- 1985, Alice Blue Legs by H. Jane Nauman
- Born: Rosaline Alice New Holy July 26, 1925 Pine Ridge Indian Reservation, Grass Creek, Shannon County, South Dakota
- Died: January 2, 2003 (aged 77) Rapid City, South Dakota
- Other name: Alice New Holy Blue Legs
- Occupation: craftsperson
- Known for: quillwork

= Alice Blue Legs =

Lakota quillworker

Alice Blue Legs (July 26, 1925 – January 2, 2003) was a Lakota Sioux craftworker, notable for her quillwork. She received a 1985 National Heritage Fellowship from the National Endowment for the Arts and was a featured artist for the documentary film Lakota Quillwork—Art and Legend. Her work was seen in the epic film Dances with Wolves and exhibited in museums such as The Children's Museum of Indianapolis, the Heard Museum, the Sioux Indian Museum. Examples of her work are in the permanent collection of the Indian Arts and Crafts Board at the Washington, D. C. headquarters of the United States Department of the Interior and the Smithsonian's National Museum of the American Indian.

==Early life==
Rosaline Alice New Holy was born on July 26, 1925 on the Pine Ridge Indian Reservation, near Grass Creek, in Shannon County, South Dakota to Julia (née Kills at Lodge) and Joseph New Holy. After her mother's death in 1937, she was raised by her father, his second wife, and her grandmother. She attended the Oglala Community School, graduating after completing high school.

==Career==
New Holy remembered her mother and grandmother, Quiver, doing decorations and medallion work when she was small and she learned some techniques from her grandmother, but both had died when she wanted to learn the craft. Her father encouraged her to learn the traditional quillwork skills of the Lakota and though he encouraged her, he would not touch the quills as they were women's objects. He showed her samples in magazines of various designs and through trial and error New Holy taught herself the craft.

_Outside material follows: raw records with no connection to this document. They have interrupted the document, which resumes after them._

-- ==== Sys2Proof/Machine/Levels.lean ====
section
/-! DEFINITION. The Level Supervisor (chapter 8): settling, samples, verdicts and their effects, and the
requests to a channel. -/

namespace Sys2Proof.Machine

open Sys2Proof

/-! ## Effects of a change of verdict (R139, R140) -/

/-- The Line Controller's copy of a channel's detected state, for AIR and RES (R139, R168). -/
def copyDetected (c : ChannelId) (detected : Bool) (s : State) : State :=
  if c = airChannel then s.onLine fun l => { l with airCopy := detected }
  else if c = resChannel then s.onLine fun l => { l with resCopy := detected }
  else s

/-- A detection handed to the block it affects (R139): FPk makes an OPEN CRATE outlet FULL, AIR turns air
wait on, RES reaches the Line Controller. -/
def handDetection (c : ChannelId) (s : State) : State :=
  let s1 := copyDetected c true s
  match probedOutlet c with
  | some k =>
    if s1.outlets[k].mode = .crate ∧ s1.outlets[k].state = .opened then enterFull k (accepting k s1) s1 else s1
  | none => if c = airChannel then s1.onAir fun a => { a with airWait := true } else s1

/-- A release handed to the block it affects (R139): AIR turns air wait off, and a grant is examined for (R87). -/
def handRelease (c : ChannelId) (s : State) : State :=
  let s1 := copyDetected c false s
  if c = airChannel then examine (s1.onAir fun a => { a with airWait := false }) else s1

/-- Raise a CHANNEL notice with the codes in force (R140). -/
def noticeChannel (c : ChannelId) (event : ChannelEvent) (s : State) : State :=
  raiseNotice (.channel c event s.channels[c].trip s.channels[c].release) s

/-- The effects, the count and the notice of a detection (R139, R140). -/
def detection (c : ChannelId) (s : State) : State :=
  let s1 := (handDetection c s).onChannel c fun ch => { ch with detectionCount := ch.detectionCount + 1 }
  match s1.channels[c].edges with
  | .detect | .both => noticeChannel c .detect s1
  | .release | .never => s1

/-- The effects and the notice of a release (R139, R140). -/
def releaseVerdict (c : ChannelId) (s : State) : State :=
  let s1 := handRelease c s
  match s1.channels[c].edges with
  | .release | .both => noticeChannel c .release s1
  | .detect | .never => s1

/-! ## Samples (R134 to R138) -/

/-- The verdict a showing gives. -/
def verdictOf (shown : Bool) : Verdict := if shown then .detected else .clear

/-- The first run after a sample (R135). -/
def firstRunAfter (shown : Bool) (run : Option (Bool × Nat)) : Bool × Nat :=
  match run with
  | none => (shown, 1)
  | some (candidate, count) => if candidate = shown then (candidate, count + 1) else (shown, 1)

/-- The channel back in OFF, its settings, last verdict and detection count kept (R129, R137, R141). -/
def Channel.turnedOff (ch : Channel) : Channel :=
  { ch with
    state := .off
    ready := false
    detected := false
    firstRun := none
    opposing := 0
    settleEnd := none
    nextSample := none }

/-- What follows the first verdict, by the mode (R136, R137). -/
def firstVerdict (c : ChannelId) (shown : Bool) (s : State) : State :=
  let s1 := s.onChannel c fun ch => { ch with lastVerdict := verdictOf shown }
  match s.channels[c].mode with
  | .watch =>
    let s2 := s1.onChannel c fun ch =>
      { ch with state := .watching, ready := true, detected := shown, firstRun := none, opposing := 0 }
    if shown then detection c s2 else s2
  | .checkReport => raiseNotice (.checkDone c (verdictOf shown)) (s1.onChannel c Channel.turnedOff)
  | .checkAlert =>
    let s2 := s1.onChannel c Channel.turnedOff
    if shown then raiseNotice (.checkDone c (verdictOf shown)) s2 else s2

/-- A sample in SAMPLING-FIRST (R135). -/
def sampleFirst (c : ChannelId) (shown : Bool) (s : State) : State :=
  let (candidate, count) := firstRunAfter shown s.channels[c].firstRun
  if 3 ≤ count then firstVerdict c candidate s
  else s.onChannel c fun ch => { ch with firstRun := some (candidate, count) }

/-- A sample in WATCHING (R138). -/
def sampleWatching (c : ChannelId) (shown : Bool) (s : State) : State :=
  let ch := s.channels[c]
  if shown = ch.detected then s.onChannel c fun ch => { ch with opposing := 0 }
  else if ch.opposing < 2 then s.onChannel c fun ch => { ch with opposing := ch.opposing + 1 }
  else
    let s1 := s.onChannel c fun ch =>
      { ch with detected := shown, opposing := 0, lastVerdict := verdictOf shown }
    if shown then detection c s1 else releaseVerdict c s1

/-- The next sample instant follows by the sample period (R134). -/
def scheduleSample (c : ChannelId) (s : State) : State :=
  s.onChannel c fun ch => { ch with nextSample := some (s.now + ch.period) }

/-- SETTLE_TIME_EXPIRY: it occurs in SETTLING once the settle time has come to its end (R134). -/
def execSettleTimeExpiry (c : ChannelId) (s : State) : Result :=
  match s.channels[c].state, s.channels[c].settleEnd with
  | .settling, some t =>
    if t ≤ s.now then
      .next (scheduleSample c (s.onChannel c fun ch =>
        { ch with state := .samplingFirst, settleEnd := none, firstRun := none }))
    else .next s
  | _, _ => .next s

/-- CHANNEL_SAMPLE: it occurs at a sample instant in SAMPLING-FIRST and WATCHING (R129, R135, R138). -/
def execChannelSample (c : ChannelId) (above : Bool) (s : State) : Result :=
  match s.channels[c].nextSample with
  | none => .next s
  | some t =>
    if t ≤ s.now then
      match s.channels[c].state with
      | .samplingFirst => .next (driveOutputs (sampleFirst c (showsCondition c above) (scheduleSample c s)))
      | .watching => .next (driveOutputs (sampleWatching c (showsCondition c above) (scheduleSample c s)))
      | .off | .settling => .next s
    else .next s

/-! ## Requests to a channel (R131 to R133, R141) -/

/-- The checks of subject and sender of a request to a channel (R131). -/
def withChannel (q : Request) (handle : ChannelId → State → State) (s : State) : State :=
  match channelOf (q.byte 2) with
  | none => respond q .badValue [] s
  | some c =>
    if q.station = 0 ∨ q.station = channelOwner c s then handle c s else respond q .notYours [] s

/-- The cross-check of a channel's codes (R130). -/
def codesAllowed (c : ChannelId) (trip release : Nat) : Bool :=
  if c = airChannel then decide (trip ≤ release) else decide (release ≤ trip)

/-- SET CHANNEL (R132). -/
def handleSetChannel (q : Request) (s : State) : State :=
  withChannel q (fun c s =>
    if s.channels[c].state = .off then
      match ChannelMode.ofCode (q.byte 3), NoticeEdges.ofCode (q.byte 7) with
      | some mode, some edges =>
        if codesAllowed c (q.byte 4) (q.byte 5) ∧ q.byte 6 ∈ [4, 8, 16, 32] then
          (respond q .done [] s).onChannel c fun ch =>
            { ch with mode := mode, trip := q.byte 4, release := q.byte 5, period := q.byte 6, edges := edges }
        else respond q .badValue [] s
      | _, _ => respond q .badValue [] s
    else respond q .wrongState [] s) s

/-- Whether a channel is the fill probe of an outlet in HANDOFF mode (R133). -/
def probesHandoff (c : ChannelId) (s : State) : Bool :=
  match probedOutlet c with
  | some k => s.outlets[k].mode == .handoff
  | none => false

/-- ENABLE CHANNEL (R133): the settle time ends at the 64th 1 ms boundary from now. -/
def handleEnableChannel (q : Request) (s : State) : State :=
  withChannel q (fun c s =>
    if s.channels[c].state = .off ∧ probesHandoff c s = false then
      (respond q .done [] s).onChannel c fun ch =>
        { ch with state := .settling, settleEnd := some (s.now + 64) }
    else respond q .wrongState [] s) s

/-- CHANNEL OFF (R141): a detection's effects are cleared as at a release, with its own notice. -/
def handleChannelOff (q : Request) (s : State) : State :=
  withChannel q (fun c s =>
    let s1 := respond q .done [] s
    if s.channels[c].state = .watching ∧ s.channels[c].detected then
      driveOutputs (noticeChannel c .stoppedWhileDetected (handRelease c (s1.onChannel c fun ch =>
        { ch.turnedOff with lastVerdict := .clear })))
    else s1.onChannel c Channel.turnedOff) s

/-- SET CHANNEL. -/
def execSetChannel (s : State) : Result := .next (takeRequest 0x20 8 false handleSetChannel s)

/-- ENABLE CHANNEL. -/
def execEnableChannel (s : State) : Result := .next (takeRequest 0x21 3 false handleEnableChannel s)

/-- CHANNEL OFF. -/
def execChannelOff (s : State) : Result := .next (takeRequest 0x22 3 false handleChannelOff s)

end Sys2Proof.Machine
end

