-- ==== Sys2Proof/Machine/Routing.lean ====
section
/-! DEFINITION. The Routing Table (chapter 7): SET ROUTE, and the reset of foreign routes at an owner change. -/

namespace Sys2Proof.Machine

open Sys2Proof

/-- Whether an outlet of an owner is foreign to a row: neither the row's own nor shared (R120). -/
def foreign (owner row : StationId) : Bool := owner != 0 && owner != row

/-- Whether an entry names outlet `k`. -/
def RouteEntry.names (e : RouteEntry) (k : OutletId) : Bool := e.primary == some k || e.alternate == some k

/-- An entry with outlet `k` dropped: a primary takes the alternate with it, the minimum confidence is kept (R124). -/
def dropOutlet (k : OutletId) (e : RouteEntry) : RouteEntry :=
  if e.primary = some k then { e with primary := none, alternate := none }
  else if e.alternate = some k then { e with alternate := none }
  else e

/-- A row with outlet `k` dropped, its revision raised once if an entry changed (R117, R124). -/
def dropFromRow (k : OutletId) (r : RouteRow) : RouteRow :=
  if r.entries.toList.any fun e => e.names k then
    { entries := Vector.ofFn fun c => dropOutlet k r.entries[c], revision := r.revision + 1 }
  else r

/-- The reset of the routes that name outlet `k` in rows to which its new owner makes it foreign (R123, R124). -/
def resetForeignRoutes (k : OutletId) (newOwner : StationId) (s : State) : State :=
  s.onRoutes fun rows => Vector.ofFn fun row => if foreign newOwner row then dropFromRow k rows[row] else rows[row]

/-- The outlets a route names (R120). -/
def namedOutlets (primary alternate : Option OutletId) : List OutletId := primary.toList ++ alternate.toList

/-- Whether the belt allows the shape of a route (R121). -/
def routeShape (primary alternate : Option OutletId) (s : State) : Bool :=
  match primary, alternate with
  | none, none => true
  | none, some _ => false
  | some p, none => s.timing[p].offset.isSome
  | some p, some a =>
    match s.timing[p].offset, s.timing[a].offset with
    | some dp, some da => a != p && decide (dp < da)
    | _, _ => false

/-- Write a route entry and raise its row's revision (R122). -/
def writeRoute (row : StationId) (c : Fin 11) (e : RouteEntry) (s : State) : State :=
  s.onRoutes fun rows =>
    rows.set row { entries := rows[row].entries.set c e, revision := rows[row].revision + 1 }

/-- The outlet a route argument names: 0 is residue or an absent alternate, 1 to 12 an outlet (R119). -/
def routeOutlet (n : Nat) : Option (Option OutletId) := if n = 0 then some none else (outletOf n).map some

/-- SET ROUTE, its checks in the order of R119. -/
def handleSetRoute (q : Request) (s : State) : State :=
  match stationOf (q.byte 2), classArgument (q.byte 3) with
  | some row, some c =>
    if q.station = 0 ∨ q.station = row then
      match routeOutlet (q.byte 4), routeOutlet (q.byte 5), confidenceArgument (q.byte 6) with
      | some primary, some alternate, some confidence =>
        if (namedOutlets primary alternate).any fun k => foreign s.outlets[k].owner row then
          respond q .notYours [] s
        else if routeShape primary alternate s then
          writeRoute row c { primary := primary, alternate := alternate, minConfidence := confidence }
            (respond q .done (bytes2 (s.routes[row].revision + 1).toNat) s)
        else respond q .badRoute [] s
      | _, _, _ => respond q .badValue [] s
    else respond q .notYours [] s
  | _, _ => respond q .badValue [] s

/-- SET ROUTE. -/
def execSetRoute (s : State) : Result := .next (takeRequest 0x18 7 false handleSetRoute s)

end Sys2Proof.Machine
end

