-- ==== Sys2Proof/Machine/Step.lean ====
section
/-! DEFINITION. One step: the command at the front of the queue is taken and run; on an empty queue the
part idles. -/

namespace Sys2Proof.Machine

open Sys2Proof

/-- One step of the part. On an empty queue it idles: nothing happens at the part but its events, and each
event, the passing of a millisecond included, is a command (log 1). -/
def step (s : State) : Host.Outcome State Fault Refusal :=
  match s.pending with
  | [] => .next s
  | c :: rest => exec c { s with pending := rest }

/-- The state with the command a table word spells put at the front of the queue. -/
def State.withFetchWord (s : State) (nbits w : Nat) : State :=
  match decodeTableWord nbits w with
  | none => s
  | some c => { s with pending := c :: s.pending }

end Sys2Proof.Machine
end

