/-- At most two diverters are energised, and none while the e-stop line is asserted or the line is in STANDBY or
HALT (R77, R91). -/
def DivertersSafe (s : State) : Prop :=
  (s.air.slots = 1 ∨ s.air.slots = 2) ∧ energisedCount s ≤ 2 ∧
    ∀ k : OutletId, energised k s = true → (s.line.state = .run ∨ s.line.state = .drain) ∧ s.line.estop = false

/-- The first row of the governor's table (R168); the track never holds more than 48 records. -/
def StoppedCondition (s : State) : Prop :=
  ¬ (s.line.state = .run ∨ s.line.state = .drain) ∨ s.line.estop = true ∨ s.line.resCopy = true ∨
    (48 ≤ s.track.records.length ∧ ∃ k : OutletId, s.air.requests[k] ≠ none)

/-- The second row of the governor's table (R168); the pending list never holds more than 4 entries. -/
def SlowCondition (s : State) : Prop :=
  s.line.slowMark ≤ s.track.records.length ∨ s.line.airCopy = true ∨ 4 ≤ s.admission.entries.length

/-- The speed reference, the governor condition and IDENT-READY are those of the present inputs (R22, R168). -/
def OutputsDriven (s : State) : Prop :=
  (StoppedCondition s → s.line.governor = .stopped ∧ s.line.speedRef = 0) ∧
  (¬ StoppedCondition s → SlowCondition s → s.line.governor = .slow ∧ s.line.speedRef = s.line.slowCode) ∧
  (¬ StoppedCondition s → ¬ SlowCondition s → s.line.governor = .run ∧ s.line.speedRef = s.line.runCode) ∧
  (s.admission.identReady = true ↔
    (s.line.state = .run ∨ s.line.state = .drain) ∧ s.admission.entries.length < 4)

/-- In STANDBY the pending list, the track and every confirm queue are empty (section 10.1). -/
def StandbyHoldsNothing (s : State) : Prop :=
  s.line.state = .standby →
    s.admission.entries = [] ∧ s.track.records = [] ∧ ∀ k : OutletId, s.outlets[k].queue = []

/-- Every accumulator, excursion and threshold is in range, and every above flag is the comparison it stands for
(R144, R145, R152). -/
def BalancesSound (s : State) : Prop :=
  ∀ c f : Fin 6,
    -32768 ≤ s.balances[c].accounts[f].value ∧ s.balances[c].accounts[f].value ≤ 32767 ∧
    -32 ≤ s.balances[c].accounts[f].excursion ∧ s.balances[c].accounts[f].excursion ≤ 31 ∧
    s.balances[c].thresholds[f] ≤ 32767 ∧
    (s.balances[c].accounts[f].aboveFlag = true ↔
      (s.balances[c].thresholds[f] : Int) < s.balances[c].accounts[f].value)
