-- ==== Sys2Proof/Certificates/Slice0/Obligations.lean ====
section
/-! DEFINITION. The statements for the provers. Each docstring names the rules of spec/ a statement formalises or
rests on; where one rests on a choice of the model, it names the log entry. -/

open Sys2Proof Sys2Proof.Machine

/-! ## The machine -/

/-- A step takes the command at the front of the queue and runs it on the state with the rest; on an empty queue
the part idles (log 1). -/
def Obligations.StepRunsFrontCommand : Prop :=
  (∀ (c : Instr) (rest : List Instr) (s : State),
    step { s with pending := c :: rest } = exec c { s with pending := rest }) ∧
  (∀ s : State, s.pending = [] → step s = .next s)

/-- POWER_ON sets every block to its power-on values, takes the phase lines and the e-stop line as they stand, and
raises the LINE notice (R1, R3, R6, R11, R16 to R18, R22, R23, R34, R35, R59, R60, R64, R69, R73, R77 to R81, R87,
R92, R94, R117, R130, R142, R144, R145, R158, R180). Choices of the model are that the timebase restarts at
0 and the model's own draws and pending are kept (logs 1 and 11), that the reset state has both phase lines low and the
e-stop line released (log 5), and that geLeading is 0 (log 6). -/
def Obligations.PowerOnSetsEveryBlock : Prop :=
  (∀ (p : Phases) (e : Bool) (s : State), ∃ t, exec (.powerOn p e) s = .next t ∧
    t.now = 0 ∧
    t.sensing =
      { previous := p, position := 0, debt := 0, encoderSkip := 0, intervalCount := 0,
        ring := Vector.replicate 8 0, speed := 0, intervalEnd := 32, ge := { active := false, run := 0 },
        geRunStart := 0, geLeading := 0,
        chuteGates := Vector.replicate 12 { active := false, run := 0 },
        crateSensors := Vector.replicate 12 { active := false, run := 0 },
        readyLines := Vector.replicate 12 { active := false, run := 0 }, edges := [] } ∧
    t.admission =
      { entries := [], captureCounter := 0, captureQueue := [], sending := none, framing := .hunting,
        frameTimer := none, identReady := false, untracked := 0, overflow := 0, noIdentity := 0, merged := 0,
        duplicate := 0, stale := 0, badFrame := 0, badCheck := 0, pendingAbandoned := 0 } ∧
    t.track =
      { records := [], sequence := 0, admitted := 0, sorted := 0, unconfirmed := 0, residue := 0, missed := 0,
        abandoned := 0 } ∧
    (∀ k : OutletId, t.timing[k] =
      { offset := none, latency := 30, extension := 0, minPulse := 20, maxPulse := 250, lead := 0,
        lastPulse := { duration := 0, speed := 0, clamp := .none_ } }) ∧
    t.geometry = { identityOffset := 200, beltEnd := none } ∧
    t.air =
      { slots := 2, scheme := .fixed, rotationMark := 0, airWait := false, requests := Vector.replicate 12 none,
        pulses := Vector.replicate 12 none, grants := 0, pulsesCut := 0 } ∧
    (∀ k : OutletId, t.outlets[k] =
      { mode := .crate, owner := 0, confirmWindow := 300, baseCount := 60, currentCount := 60, autoreload := true,
        state := .unconfigured, masked := true, queue := [], consecutive := 0, cratesCompleted := 0, sorted := 0,
        unconfirmed := 0, overfill := 0, spill := 0, stray := 0 }) ∧
    (∀ (r : StationId), t.routes[r].revision = 0 ∧
      ∀ c : Fin 11, t.routes[r].entries[c] = { primary := none, alternate := none, minConfidence := 6 }) ∧
    (∀ c : ChannelId, t.channels[c] =
      { mode := .watch, trip := if c = airChannel then 96 else 128, release := 112, period := 8, edges := .both,
        state := .off, ready := false, detected := false, lastVerdict := .none_, detectionCount := 0,
        firstRun := none, opposing := 0, settleEnd := none, nextSample := none }) ∧
    (∀ c : Fin 6, t.balances[c].mode = .saturate ∧ ∀ f : Fin 6, t.balances[c].thresholds[f] = 32767 ∧
      t.balances[c].accounts[f] = { value := 0, excursion := 0, overFlag := false, aboveFlag := false }) ∧
    t.line =
      { state := .standby, estop := e, speedRef := 0, governor := .stopped, runCode := 96, slowCode := 32,
        slowMark := 40, airCopy := false, resCopy := false } ∧
    t.link.receiveQueue = [] ∧
    t.link.transmitQueue = [{ identifier := 0x660, data := [1, 0, 0xFF, 0, 0, 0, 0, 0] }] ∧
    t.link.transmitting = false ∧ t.link.stage = none ∧ t.link.overflowArm = true ∧
    t.link.requestsLost = 0 ∧ t.link.framesSkipped = 0 ∧
    (∀ a : StationId, t.link.stations[a].mask = 0xFF ∧ t.link.stations[a].lost = false ∧
      t.link.stations[a].notices = if a = 0 then [.line none .standby .powerOn] else []) ∧
    t.draws = s.draws ∧ t.pending = s.pending) ∧
  exec (.powerOn { phase1 := false, phase2 := false } false) State.reset = .next State.reset
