-- ==== Sys2Proof/Laws/Sensing.lean ====
section
/-! SUPPORT. No block that receives an edge touches belt sensing: the edge is taken off the list of those that wait, and
the rest of `sensing` stays. Hence a sample hands each waiting edge once, and none is left. -/

namespace Sys2Proof.Machine

open Sys2Proof

/-- A fold of operations that each leave belt sensing leaves it. -/
theorem foldl_sensing {α : Type} (f : State → α → State) (hf : ∀ s a, (f s a).sensing = s.sensing) :
    ∀ (l : List α) (s : State), (l.foldl f s).sensing = s.sensing
  | [], _ => rfl
  | a :: l, s => (foldl_sensing f hf l (f s a)).trans (hf s a)

/-! ## Shared operations -/

@[simp] theorem placeNoticeFrame_sensing (f : CanFrame) (s : State) : (placeNoticeFrame f s).sensing = s.sensing := by
  unfold placeNoticeFrame; split <;> rfl

@[simp] theorem raiseNotice_sensing (n : Notice) (s : State) : (raiseNotice n s).sensing = s.sensing :=
  foldl_sensing _ (fun s a => by unfold noticeTo; split <;> simp) _ s

@[simp] theorem driveOutputs_sensing (s : State) : (driveOutputs s).sensing = s.sensing := rfl

@[simp] theorem moveLine_sensing (new : LineState) (cause : LineCause) (s : State) :
    (moveLine new cause s).sensing = s.sensing := by simp [moveLine]

@[simp] theorem present_sensing (k : OutletId) (s : State) : (present k s).sensing = s.sensing :=
  (present_diversion k s).sensing

@[simp] theorem presentQuietly_sensing (k : OutletId) (s : State) : (presentQuietly k s).sensing = s.sensing :=
  (presentQuietly_diversion k s).sensing

@[simp] theorem reportLoss_sensing (k : OutletId) (before : Bool) (s : State) :
    (reportLoss present k before s).sensing = s.sensing :=
  (reportLoss_diversion present_diversion k before s).sensing

@[simp] theorem evaluateRecord_sensing (s : State) (tag : SequenceTag) : (evaluateRecord s tag).sensing = s.sensing :=
  (evaluateRecord_diversion s tag).sensing

@[simp] theorem cutPulses_sensing (s : State) : (cutPulses s).sensing = s.sensing :=
  foldl_sensing _ (fun s k => by unfold cutPulse; split <;> simp [awaitConfirm, deEnergise]) _ s

@[simp] theorem settleLine_sensing (s : State) : (settleLine s).sensing = s.sensing := by
  unfold settleLine testDrain
  split <;> simp

/-! ## Admission -/

@[simp] theorem returnItem_sensing (owner : StationId) (wareClass : WareClass) (s : State) :
    (returnItem owner wareClass s).sensing = s.sensing := by
  unfold returnItem
  split
  · unfold changeAccount noticeBalance writeAccount; dsimp only; split <;> simp
  · rfl

@[simp] theorem handOnOverflow_sensing (i : Nat) (count : DeviceCount) (s : State) :
    (handOnOverflow i count s).sensing = s.sensing := by
  unfold handOnOverflow overflowOccurrence
  split
  · split <;> simp
  · rfl

@[simp] theorem letGo_sensing (e : PendingEntry) (rest : List PendingEntry) (s : State) :
    (letGo e rest s).sensing = s.sensing := by
  unfold letGo admitEntry admitItem removeEntry
  dsimp only
  split
  · split <;> split <;> simp
  · simp

theorem examineHeads_sensing : ∀ (n : Nat) (s : State), (examineHeads n s).sensing = s.sensing
  | 0, _ => rfl
  | n + 1, s => by
    unfold examineHeads
    split
    · rfl
    · split
      · rw [examineHeads_sensing n, letGo_sensing]
      · rfl

theorem leadingEdge_sensing (position : Position) (s : State) : (leadingEdge position s).sensing = s.sensing := by
  unfold leadingEdge
  split <;> simp [openEntry]

theorem trailingEdge_sensing (position : Position) (s : State) : (trailingEdge position s).sensing = s.sensing := by
  unfold trailingEdge examineHead
  dsimp only
  split
  · split <;> simp [examineHeads_sensing]
  · rfl

/-! ## Outlets -/

@[simp] theorem enterFull_sensing (k : OutletId) (before : Bool) (s : State) :
    (enterFull k before s).sensing = s.sensing := by simp [enterFull]

@[simp] theorem enterJam_sensing (k : OutletId) (before : Bool) (s : State) :
    (enterJam k before s).sensing = s.sensing := by simp [enterJam]

@[simp] theorem takePlace_sensing (k : OutletId) (before : Bool) (s : State) :
    (takePlace k before s).sensing = s.sensing := by
  unfold takePlace; dsimp only; split <;> simp

@[simp] theorem confirmationEvent_sensing (k : OutletId) (before : Bool) (s : State) :
    (confirmationEvent k before s).sensing = s.sensing := by
  unfold confirmationEvent strayEvent crateEffect removeSorted
  dsimp only
  split
  · rfl
  · split
    · split <;> simp
    · split
      · split
        · simp
        · split <;> simp
      · simp

theorem removeCrate_sensing (k : OutletId) (s : State) : (removeCrate k s).sensing = s.sensing := by
  unfold removeCrate; dsimp only; split <;> simp

theorem placeCrate_sensing (k : OutletId) (s : State) : (placeCrate k s).sensing = s.sensing := by
  unfold placeCrate freshCrate openOrJam
  dsimp only
  split
  · split
    · split <;> simp
    · simp
  · rfl

/-! ## The handing of the edges that wait -/

/-- The oldest edge is taken off, and the rest of belt sensing stays. -/
theorem handOldest_sensing (s : State) :
    (handOldest s).sensing = { s.sensing with edges := s.sensing.edges.tail } := by
  obtain h | ⟨e, rest, h⟩ : s.sensing.edges = [] ∨ ∃ e rest, s.sensing.edges = e :: rest := by
    cases s.sensing.edges <;> simp
  · have : handOldest s = s := by simp [handOldest, h]
    rw [this, h, List.tail_nil, ← h]
  · have ht := takeEdge_of_reports (s := s) (e := e) (others := rest) ⟨[], rest, h, by simp, rfl⟩
    obtain ⟨input, rising, position⟩ := e
    rw [h, List.tail_cons]
    unfold handOldest
    rw [h]
    cases input <;> cases rising <;>
      simp only [takeLeadingEdge, takeTrailingEdge, takeChuteRising, takeReadyRising, takeReadyFalling,
        takeCrateFalling, takeCrateRising, ht, leadingEdge_sensing, trailingEdge_sensing, removeCrate_sensing,
        placeCrate_sensing, State.withEdges, State.onSensing_sensing]
    · split <;> simp
    · split <;> simp [fallReady]

/-- As many handings as there are edges leave none waiting and the rest of belt sensing as it is. -/
theorem handEdges_sensing : ∀ (n : Nat) (s : State),
    (handEdges n s).sensing = { s.sensing with edges := s.sensing.edges.drop n }
  | 0, _ => rfl
  | n + 1, s => by
    rw [handEdges, handEdges_sensing n, handOldest_sensing]
    simp

end Sys2Proof.Machine
end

To make designs, quills were collected, boiled, and then dyed bright colors, before they are dried. There are three basic types of techniques then used in decoration, but only two were traditionally women's handiwork. For fringes and jewelry, quills were softened and flattened, typically by chewing as soaking them causes an alkaline reaction making them brittle. They were then wound around strips of buckskin. In the stitching technique, quills were woven through flat fabrics and the third method, which New Holy rarely used as it was typically for men's objects like pipe stems and tampers, was to braid the quills. Her motifs replicated geometric and free-flowing designs found among Lakota artists who had quilled in the past.

By the time she married Amil Blue Legs, New Holy was an accomplished quiller. His family was known for trapping and hunting porcupines, and she taught Amil how to quill. Subsequently, the couple had five daughters, all of whom she taught quilling. The couple lived in a log home, hand-hewn by Amil and covered with a sod roof near her family's traditional home at Grass Creek. They earned income by producing crafts and garments, including dresses; regalia such as armbands or breastplates; and jewelry, among other items. Concerned that the skill would be lost, Blue Legs taught native craftspeople and offered workshops at various venues, including Brown University, Buffalo Bill Historical Center, The Children's Museum of Indianapolis, Dartmouth College, and The University of South Dakota, as well as other places.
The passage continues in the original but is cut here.